> _THE TASK_:
Go over the records and copy every line with the string "room".

> _AVAILABLE RECORDS_:
================================

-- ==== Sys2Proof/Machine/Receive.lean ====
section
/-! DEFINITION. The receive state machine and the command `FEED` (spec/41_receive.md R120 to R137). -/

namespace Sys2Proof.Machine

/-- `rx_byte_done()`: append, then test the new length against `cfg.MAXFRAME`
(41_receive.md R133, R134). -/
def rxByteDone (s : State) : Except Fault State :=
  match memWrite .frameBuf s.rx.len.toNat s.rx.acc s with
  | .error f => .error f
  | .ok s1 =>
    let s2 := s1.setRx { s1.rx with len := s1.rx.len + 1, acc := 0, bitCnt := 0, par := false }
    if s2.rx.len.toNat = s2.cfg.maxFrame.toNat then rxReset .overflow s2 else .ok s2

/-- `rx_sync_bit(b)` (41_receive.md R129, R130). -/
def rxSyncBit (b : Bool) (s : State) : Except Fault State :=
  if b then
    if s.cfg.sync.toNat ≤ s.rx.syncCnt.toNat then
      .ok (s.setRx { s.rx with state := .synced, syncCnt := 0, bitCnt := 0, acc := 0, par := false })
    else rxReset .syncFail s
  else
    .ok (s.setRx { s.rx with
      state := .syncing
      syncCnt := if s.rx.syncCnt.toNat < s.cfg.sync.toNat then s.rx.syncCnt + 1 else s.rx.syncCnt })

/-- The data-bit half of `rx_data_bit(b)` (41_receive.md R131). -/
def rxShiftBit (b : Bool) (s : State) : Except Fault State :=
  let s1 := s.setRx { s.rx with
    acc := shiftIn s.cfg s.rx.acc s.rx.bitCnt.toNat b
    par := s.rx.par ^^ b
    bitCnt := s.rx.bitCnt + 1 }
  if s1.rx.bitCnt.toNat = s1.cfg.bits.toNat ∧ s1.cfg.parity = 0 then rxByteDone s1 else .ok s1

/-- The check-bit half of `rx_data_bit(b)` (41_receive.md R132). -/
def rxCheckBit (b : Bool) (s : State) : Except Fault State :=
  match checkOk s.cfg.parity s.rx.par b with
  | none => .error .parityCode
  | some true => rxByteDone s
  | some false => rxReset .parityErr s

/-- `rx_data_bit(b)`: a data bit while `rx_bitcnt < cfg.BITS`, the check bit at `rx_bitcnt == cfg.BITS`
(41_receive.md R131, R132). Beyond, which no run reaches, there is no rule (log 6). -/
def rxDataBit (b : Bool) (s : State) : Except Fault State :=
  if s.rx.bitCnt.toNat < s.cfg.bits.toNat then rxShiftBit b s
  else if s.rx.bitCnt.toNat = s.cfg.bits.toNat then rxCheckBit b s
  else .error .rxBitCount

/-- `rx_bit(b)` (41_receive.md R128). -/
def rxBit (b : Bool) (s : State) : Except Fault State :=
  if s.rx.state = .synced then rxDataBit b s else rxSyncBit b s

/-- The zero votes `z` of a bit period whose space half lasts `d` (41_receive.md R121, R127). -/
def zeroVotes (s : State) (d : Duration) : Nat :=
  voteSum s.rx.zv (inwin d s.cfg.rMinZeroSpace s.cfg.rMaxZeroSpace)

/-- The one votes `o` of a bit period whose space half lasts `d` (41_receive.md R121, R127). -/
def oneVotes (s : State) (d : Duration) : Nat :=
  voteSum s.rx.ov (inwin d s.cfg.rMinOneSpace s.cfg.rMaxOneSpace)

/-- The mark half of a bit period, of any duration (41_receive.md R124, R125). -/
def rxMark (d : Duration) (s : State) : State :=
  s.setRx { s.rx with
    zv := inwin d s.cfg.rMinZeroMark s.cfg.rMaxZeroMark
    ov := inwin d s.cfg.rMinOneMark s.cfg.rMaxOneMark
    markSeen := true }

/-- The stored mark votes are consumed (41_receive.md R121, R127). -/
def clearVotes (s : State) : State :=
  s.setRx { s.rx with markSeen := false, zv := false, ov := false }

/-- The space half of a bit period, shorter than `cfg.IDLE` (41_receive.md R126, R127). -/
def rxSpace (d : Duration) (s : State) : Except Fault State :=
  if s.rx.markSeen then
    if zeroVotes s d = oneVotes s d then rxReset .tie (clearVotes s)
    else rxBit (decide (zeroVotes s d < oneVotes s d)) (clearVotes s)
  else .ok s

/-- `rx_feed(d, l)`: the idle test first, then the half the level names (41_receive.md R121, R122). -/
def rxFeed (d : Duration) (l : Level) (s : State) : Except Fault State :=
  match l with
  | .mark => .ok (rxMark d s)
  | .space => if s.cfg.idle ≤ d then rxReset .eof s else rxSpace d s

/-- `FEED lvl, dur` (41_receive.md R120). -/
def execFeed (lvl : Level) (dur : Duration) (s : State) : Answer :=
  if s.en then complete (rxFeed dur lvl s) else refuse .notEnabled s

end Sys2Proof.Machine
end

================================

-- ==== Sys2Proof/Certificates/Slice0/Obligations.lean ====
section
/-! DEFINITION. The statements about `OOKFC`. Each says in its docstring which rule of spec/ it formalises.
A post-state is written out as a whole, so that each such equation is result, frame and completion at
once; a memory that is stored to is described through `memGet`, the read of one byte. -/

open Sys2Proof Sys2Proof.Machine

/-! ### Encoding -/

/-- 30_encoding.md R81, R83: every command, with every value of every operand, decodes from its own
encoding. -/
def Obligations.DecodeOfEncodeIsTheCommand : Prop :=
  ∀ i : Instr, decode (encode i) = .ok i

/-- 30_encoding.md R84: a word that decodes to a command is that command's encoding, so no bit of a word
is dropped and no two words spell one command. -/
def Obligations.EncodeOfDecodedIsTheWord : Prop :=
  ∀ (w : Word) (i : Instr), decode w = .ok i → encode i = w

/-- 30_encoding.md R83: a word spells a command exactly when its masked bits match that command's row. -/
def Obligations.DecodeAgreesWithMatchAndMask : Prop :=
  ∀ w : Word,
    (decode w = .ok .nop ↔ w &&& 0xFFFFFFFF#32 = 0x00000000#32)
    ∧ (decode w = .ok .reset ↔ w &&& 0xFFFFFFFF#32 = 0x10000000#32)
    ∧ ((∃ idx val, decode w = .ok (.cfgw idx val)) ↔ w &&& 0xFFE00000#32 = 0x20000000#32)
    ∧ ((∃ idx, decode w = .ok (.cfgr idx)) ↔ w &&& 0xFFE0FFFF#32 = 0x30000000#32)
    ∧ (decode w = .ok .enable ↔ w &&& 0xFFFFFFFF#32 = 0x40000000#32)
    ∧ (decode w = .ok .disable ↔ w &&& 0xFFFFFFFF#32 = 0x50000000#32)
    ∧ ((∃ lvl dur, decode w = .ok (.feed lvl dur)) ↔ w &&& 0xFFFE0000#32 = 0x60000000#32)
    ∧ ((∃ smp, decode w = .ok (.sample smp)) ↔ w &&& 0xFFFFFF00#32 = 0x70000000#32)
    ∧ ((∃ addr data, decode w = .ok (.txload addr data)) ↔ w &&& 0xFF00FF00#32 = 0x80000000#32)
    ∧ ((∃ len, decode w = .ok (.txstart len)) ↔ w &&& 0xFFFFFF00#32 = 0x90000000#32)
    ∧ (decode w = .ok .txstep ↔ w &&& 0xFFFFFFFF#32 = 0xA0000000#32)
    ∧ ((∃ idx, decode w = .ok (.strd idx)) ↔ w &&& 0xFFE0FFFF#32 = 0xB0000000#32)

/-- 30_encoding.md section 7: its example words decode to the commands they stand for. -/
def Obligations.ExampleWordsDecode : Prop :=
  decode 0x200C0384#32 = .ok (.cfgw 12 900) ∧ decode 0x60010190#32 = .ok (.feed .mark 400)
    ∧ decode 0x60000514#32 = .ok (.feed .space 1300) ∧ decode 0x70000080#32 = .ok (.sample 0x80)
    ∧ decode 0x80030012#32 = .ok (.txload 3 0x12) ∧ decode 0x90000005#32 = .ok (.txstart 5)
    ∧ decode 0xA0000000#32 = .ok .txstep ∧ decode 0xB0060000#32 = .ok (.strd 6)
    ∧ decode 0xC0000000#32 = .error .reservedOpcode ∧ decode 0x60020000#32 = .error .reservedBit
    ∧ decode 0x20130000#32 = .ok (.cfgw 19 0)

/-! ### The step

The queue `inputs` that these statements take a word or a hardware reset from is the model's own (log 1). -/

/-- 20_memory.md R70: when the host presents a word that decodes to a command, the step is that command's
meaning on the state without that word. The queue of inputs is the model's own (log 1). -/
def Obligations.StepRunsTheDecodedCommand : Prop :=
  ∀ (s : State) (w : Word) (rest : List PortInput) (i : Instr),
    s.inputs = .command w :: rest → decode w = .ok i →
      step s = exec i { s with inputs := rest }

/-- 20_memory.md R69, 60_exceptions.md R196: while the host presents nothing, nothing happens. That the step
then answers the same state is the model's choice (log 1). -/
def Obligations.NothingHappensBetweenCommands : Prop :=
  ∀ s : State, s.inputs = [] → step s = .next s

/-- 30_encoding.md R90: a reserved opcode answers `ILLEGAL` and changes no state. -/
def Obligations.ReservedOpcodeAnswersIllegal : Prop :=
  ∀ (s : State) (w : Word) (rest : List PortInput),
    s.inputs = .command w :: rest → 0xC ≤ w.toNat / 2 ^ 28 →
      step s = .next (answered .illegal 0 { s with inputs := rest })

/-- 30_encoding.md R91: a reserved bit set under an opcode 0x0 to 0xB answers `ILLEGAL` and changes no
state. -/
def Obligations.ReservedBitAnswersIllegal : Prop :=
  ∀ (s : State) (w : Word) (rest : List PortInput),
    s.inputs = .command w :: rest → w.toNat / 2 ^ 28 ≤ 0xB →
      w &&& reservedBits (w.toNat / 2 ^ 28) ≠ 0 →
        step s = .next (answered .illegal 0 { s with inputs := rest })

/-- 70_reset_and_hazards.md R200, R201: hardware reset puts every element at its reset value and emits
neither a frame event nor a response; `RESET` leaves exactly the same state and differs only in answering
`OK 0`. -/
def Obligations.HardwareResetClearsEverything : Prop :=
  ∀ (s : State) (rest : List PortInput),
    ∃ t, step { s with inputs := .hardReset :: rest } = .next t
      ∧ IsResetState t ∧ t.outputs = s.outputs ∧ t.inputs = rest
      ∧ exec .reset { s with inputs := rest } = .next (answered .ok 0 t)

================================

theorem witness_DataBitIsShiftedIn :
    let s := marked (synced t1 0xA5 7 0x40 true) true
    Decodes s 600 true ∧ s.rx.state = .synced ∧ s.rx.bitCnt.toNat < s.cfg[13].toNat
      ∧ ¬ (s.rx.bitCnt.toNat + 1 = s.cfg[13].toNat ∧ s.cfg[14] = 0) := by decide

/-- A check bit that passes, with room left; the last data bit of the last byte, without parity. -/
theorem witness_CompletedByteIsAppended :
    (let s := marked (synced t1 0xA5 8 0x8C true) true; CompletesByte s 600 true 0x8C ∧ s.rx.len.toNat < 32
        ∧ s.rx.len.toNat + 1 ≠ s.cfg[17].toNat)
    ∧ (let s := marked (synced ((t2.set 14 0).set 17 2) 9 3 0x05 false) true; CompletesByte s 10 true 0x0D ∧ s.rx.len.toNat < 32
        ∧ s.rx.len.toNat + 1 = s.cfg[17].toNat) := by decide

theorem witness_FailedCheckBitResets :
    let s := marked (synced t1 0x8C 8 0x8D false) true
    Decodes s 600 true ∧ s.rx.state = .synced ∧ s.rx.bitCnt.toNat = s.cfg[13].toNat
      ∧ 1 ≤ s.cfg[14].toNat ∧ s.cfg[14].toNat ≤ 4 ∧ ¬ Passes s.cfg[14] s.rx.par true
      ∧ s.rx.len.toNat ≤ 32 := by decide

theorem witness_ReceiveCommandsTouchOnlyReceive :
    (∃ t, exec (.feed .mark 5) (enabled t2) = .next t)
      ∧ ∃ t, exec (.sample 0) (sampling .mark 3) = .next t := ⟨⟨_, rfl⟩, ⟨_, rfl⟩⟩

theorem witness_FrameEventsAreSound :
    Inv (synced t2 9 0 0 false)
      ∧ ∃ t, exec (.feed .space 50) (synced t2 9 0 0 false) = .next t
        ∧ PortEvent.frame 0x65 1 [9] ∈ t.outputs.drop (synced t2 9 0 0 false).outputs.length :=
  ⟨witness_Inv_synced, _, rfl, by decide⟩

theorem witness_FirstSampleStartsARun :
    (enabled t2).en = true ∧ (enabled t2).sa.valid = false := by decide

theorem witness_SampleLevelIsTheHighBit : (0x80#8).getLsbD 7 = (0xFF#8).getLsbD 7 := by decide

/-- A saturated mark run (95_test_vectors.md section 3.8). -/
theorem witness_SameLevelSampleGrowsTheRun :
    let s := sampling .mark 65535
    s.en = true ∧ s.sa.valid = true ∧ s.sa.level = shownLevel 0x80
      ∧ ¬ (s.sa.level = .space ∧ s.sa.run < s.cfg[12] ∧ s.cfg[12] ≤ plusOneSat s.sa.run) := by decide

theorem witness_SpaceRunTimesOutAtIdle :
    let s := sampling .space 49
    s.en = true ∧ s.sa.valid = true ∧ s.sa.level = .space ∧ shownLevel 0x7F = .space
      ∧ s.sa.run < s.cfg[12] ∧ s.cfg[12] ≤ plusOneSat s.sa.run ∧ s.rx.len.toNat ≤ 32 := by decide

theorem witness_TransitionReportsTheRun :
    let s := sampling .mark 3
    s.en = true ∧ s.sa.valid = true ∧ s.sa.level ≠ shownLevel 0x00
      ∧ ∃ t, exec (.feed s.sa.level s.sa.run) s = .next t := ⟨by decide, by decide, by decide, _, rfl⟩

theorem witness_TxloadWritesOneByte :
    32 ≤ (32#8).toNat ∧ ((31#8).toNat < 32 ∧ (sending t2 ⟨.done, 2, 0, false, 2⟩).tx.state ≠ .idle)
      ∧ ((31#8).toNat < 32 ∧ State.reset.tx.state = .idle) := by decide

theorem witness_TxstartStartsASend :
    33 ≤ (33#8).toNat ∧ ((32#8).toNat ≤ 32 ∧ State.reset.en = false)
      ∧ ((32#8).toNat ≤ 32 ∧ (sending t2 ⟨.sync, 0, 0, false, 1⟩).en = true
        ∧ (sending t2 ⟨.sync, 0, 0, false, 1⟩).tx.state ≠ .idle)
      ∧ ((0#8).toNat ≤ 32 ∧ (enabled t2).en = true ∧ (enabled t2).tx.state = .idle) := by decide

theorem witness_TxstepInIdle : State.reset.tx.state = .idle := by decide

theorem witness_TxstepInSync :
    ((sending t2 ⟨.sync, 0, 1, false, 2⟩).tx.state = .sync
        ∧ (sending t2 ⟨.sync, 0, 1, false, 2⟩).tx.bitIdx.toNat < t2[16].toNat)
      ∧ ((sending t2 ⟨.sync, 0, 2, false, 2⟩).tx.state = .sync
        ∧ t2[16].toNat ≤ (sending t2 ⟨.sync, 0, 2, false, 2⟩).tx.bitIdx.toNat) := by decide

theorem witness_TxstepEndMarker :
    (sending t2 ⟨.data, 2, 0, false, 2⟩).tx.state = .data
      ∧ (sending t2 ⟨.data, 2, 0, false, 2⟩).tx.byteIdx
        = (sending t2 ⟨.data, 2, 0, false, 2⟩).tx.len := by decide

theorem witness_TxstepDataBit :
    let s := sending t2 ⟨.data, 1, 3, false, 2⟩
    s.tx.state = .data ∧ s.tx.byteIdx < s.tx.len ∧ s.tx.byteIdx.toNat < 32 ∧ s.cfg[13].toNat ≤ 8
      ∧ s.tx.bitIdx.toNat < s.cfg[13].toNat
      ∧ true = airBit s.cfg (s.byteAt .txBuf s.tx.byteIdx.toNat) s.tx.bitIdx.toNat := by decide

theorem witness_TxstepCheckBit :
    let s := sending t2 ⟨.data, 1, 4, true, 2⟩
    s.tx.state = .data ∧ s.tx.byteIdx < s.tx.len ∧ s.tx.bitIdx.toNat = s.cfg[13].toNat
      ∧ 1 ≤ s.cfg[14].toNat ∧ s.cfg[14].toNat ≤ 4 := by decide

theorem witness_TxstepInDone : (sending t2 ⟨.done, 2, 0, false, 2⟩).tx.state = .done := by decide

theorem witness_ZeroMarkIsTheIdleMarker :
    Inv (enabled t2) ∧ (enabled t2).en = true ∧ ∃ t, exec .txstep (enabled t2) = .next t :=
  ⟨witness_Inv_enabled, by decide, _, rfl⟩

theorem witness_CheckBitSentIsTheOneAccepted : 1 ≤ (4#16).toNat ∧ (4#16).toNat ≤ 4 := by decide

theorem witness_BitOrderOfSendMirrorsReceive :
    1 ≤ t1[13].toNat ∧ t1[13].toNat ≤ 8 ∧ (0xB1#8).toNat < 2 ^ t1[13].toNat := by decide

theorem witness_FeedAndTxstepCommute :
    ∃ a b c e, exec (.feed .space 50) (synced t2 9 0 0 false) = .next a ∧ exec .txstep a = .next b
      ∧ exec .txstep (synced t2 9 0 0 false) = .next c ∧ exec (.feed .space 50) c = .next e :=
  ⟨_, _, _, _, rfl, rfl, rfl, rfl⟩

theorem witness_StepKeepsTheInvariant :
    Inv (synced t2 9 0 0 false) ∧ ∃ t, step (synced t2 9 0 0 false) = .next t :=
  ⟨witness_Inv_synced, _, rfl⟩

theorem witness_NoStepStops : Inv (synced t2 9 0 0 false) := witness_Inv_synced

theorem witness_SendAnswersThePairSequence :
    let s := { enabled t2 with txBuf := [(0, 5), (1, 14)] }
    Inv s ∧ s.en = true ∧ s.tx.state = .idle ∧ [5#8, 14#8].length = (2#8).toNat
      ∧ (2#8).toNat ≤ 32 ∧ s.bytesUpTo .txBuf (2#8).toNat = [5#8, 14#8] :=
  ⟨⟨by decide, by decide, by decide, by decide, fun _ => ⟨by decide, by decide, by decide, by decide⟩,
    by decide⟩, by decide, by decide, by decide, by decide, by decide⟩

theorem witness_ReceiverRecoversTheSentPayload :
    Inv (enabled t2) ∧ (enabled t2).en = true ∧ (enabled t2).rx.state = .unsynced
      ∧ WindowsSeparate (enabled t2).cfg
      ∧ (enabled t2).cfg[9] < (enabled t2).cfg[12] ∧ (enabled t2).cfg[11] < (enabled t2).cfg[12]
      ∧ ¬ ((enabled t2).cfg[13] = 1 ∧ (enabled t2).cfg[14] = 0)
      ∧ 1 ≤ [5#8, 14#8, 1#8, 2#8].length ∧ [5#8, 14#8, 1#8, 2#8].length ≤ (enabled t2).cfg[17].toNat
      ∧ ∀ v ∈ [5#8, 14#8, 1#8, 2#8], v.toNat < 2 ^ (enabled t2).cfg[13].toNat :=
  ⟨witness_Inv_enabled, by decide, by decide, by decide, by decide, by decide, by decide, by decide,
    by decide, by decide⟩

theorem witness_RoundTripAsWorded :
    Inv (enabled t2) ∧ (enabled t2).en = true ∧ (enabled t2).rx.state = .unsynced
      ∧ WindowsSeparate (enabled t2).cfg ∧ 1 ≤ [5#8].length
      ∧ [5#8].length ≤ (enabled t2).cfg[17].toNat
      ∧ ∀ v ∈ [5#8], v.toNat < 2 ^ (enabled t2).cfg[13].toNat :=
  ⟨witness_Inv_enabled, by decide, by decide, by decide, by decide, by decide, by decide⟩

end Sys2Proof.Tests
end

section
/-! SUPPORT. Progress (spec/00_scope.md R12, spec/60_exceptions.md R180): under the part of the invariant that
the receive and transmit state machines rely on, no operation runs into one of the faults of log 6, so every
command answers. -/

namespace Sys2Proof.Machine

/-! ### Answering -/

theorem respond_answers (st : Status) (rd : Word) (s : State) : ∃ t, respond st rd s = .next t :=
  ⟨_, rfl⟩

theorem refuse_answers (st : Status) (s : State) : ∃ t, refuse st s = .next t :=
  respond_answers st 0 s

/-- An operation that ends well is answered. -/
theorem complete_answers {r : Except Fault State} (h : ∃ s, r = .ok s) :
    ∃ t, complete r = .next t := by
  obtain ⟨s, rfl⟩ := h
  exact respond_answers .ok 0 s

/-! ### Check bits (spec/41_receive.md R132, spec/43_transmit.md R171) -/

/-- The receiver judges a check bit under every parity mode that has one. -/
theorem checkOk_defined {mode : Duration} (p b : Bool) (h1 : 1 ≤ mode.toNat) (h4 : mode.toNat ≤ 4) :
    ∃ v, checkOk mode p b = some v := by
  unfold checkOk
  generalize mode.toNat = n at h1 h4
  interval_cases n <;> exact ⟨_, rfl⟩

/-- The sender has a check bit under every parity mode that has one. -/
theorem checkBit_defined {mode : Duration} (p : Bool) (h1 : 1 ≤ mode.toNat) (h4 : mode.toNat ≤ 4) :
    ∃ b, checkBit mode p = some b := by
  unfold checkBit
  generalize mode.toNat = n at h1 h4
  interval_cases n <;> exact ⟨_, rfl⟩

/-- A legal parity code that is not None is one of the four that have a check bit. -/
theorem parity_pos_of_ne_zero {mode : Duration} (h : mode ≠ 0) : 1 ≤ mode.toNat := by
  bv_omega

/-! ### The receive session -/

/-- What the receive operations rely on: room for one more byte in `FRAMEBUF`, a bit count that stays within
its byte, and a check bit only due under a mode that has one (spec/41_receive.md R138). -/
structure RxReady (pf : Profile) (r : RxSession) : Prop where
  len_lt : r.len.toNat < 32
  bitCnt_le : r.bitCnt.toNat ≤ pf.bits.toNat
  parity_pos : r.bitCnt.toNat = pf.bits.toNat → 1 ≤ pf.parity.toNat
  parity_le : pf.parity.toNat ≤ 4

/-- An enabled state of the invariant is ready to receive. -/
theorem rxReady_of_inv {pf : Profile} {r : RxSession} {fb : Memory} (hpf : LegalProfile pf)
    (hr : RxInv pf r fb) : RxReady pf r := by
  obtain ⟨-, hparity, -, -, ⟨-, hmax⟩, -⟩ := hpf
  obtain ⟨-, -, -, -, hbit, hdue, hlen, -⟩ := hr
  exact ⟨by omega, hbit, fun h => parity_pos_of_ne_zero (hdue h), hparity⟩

================================

> _TASK RESPONSE_:
/-- A check bit that passes, with room left; the last data bit of the last byte, without parity. -/
/-- What the receive operations rely on: room for one more byte in `FRAMEBUF`, a bit count that stays within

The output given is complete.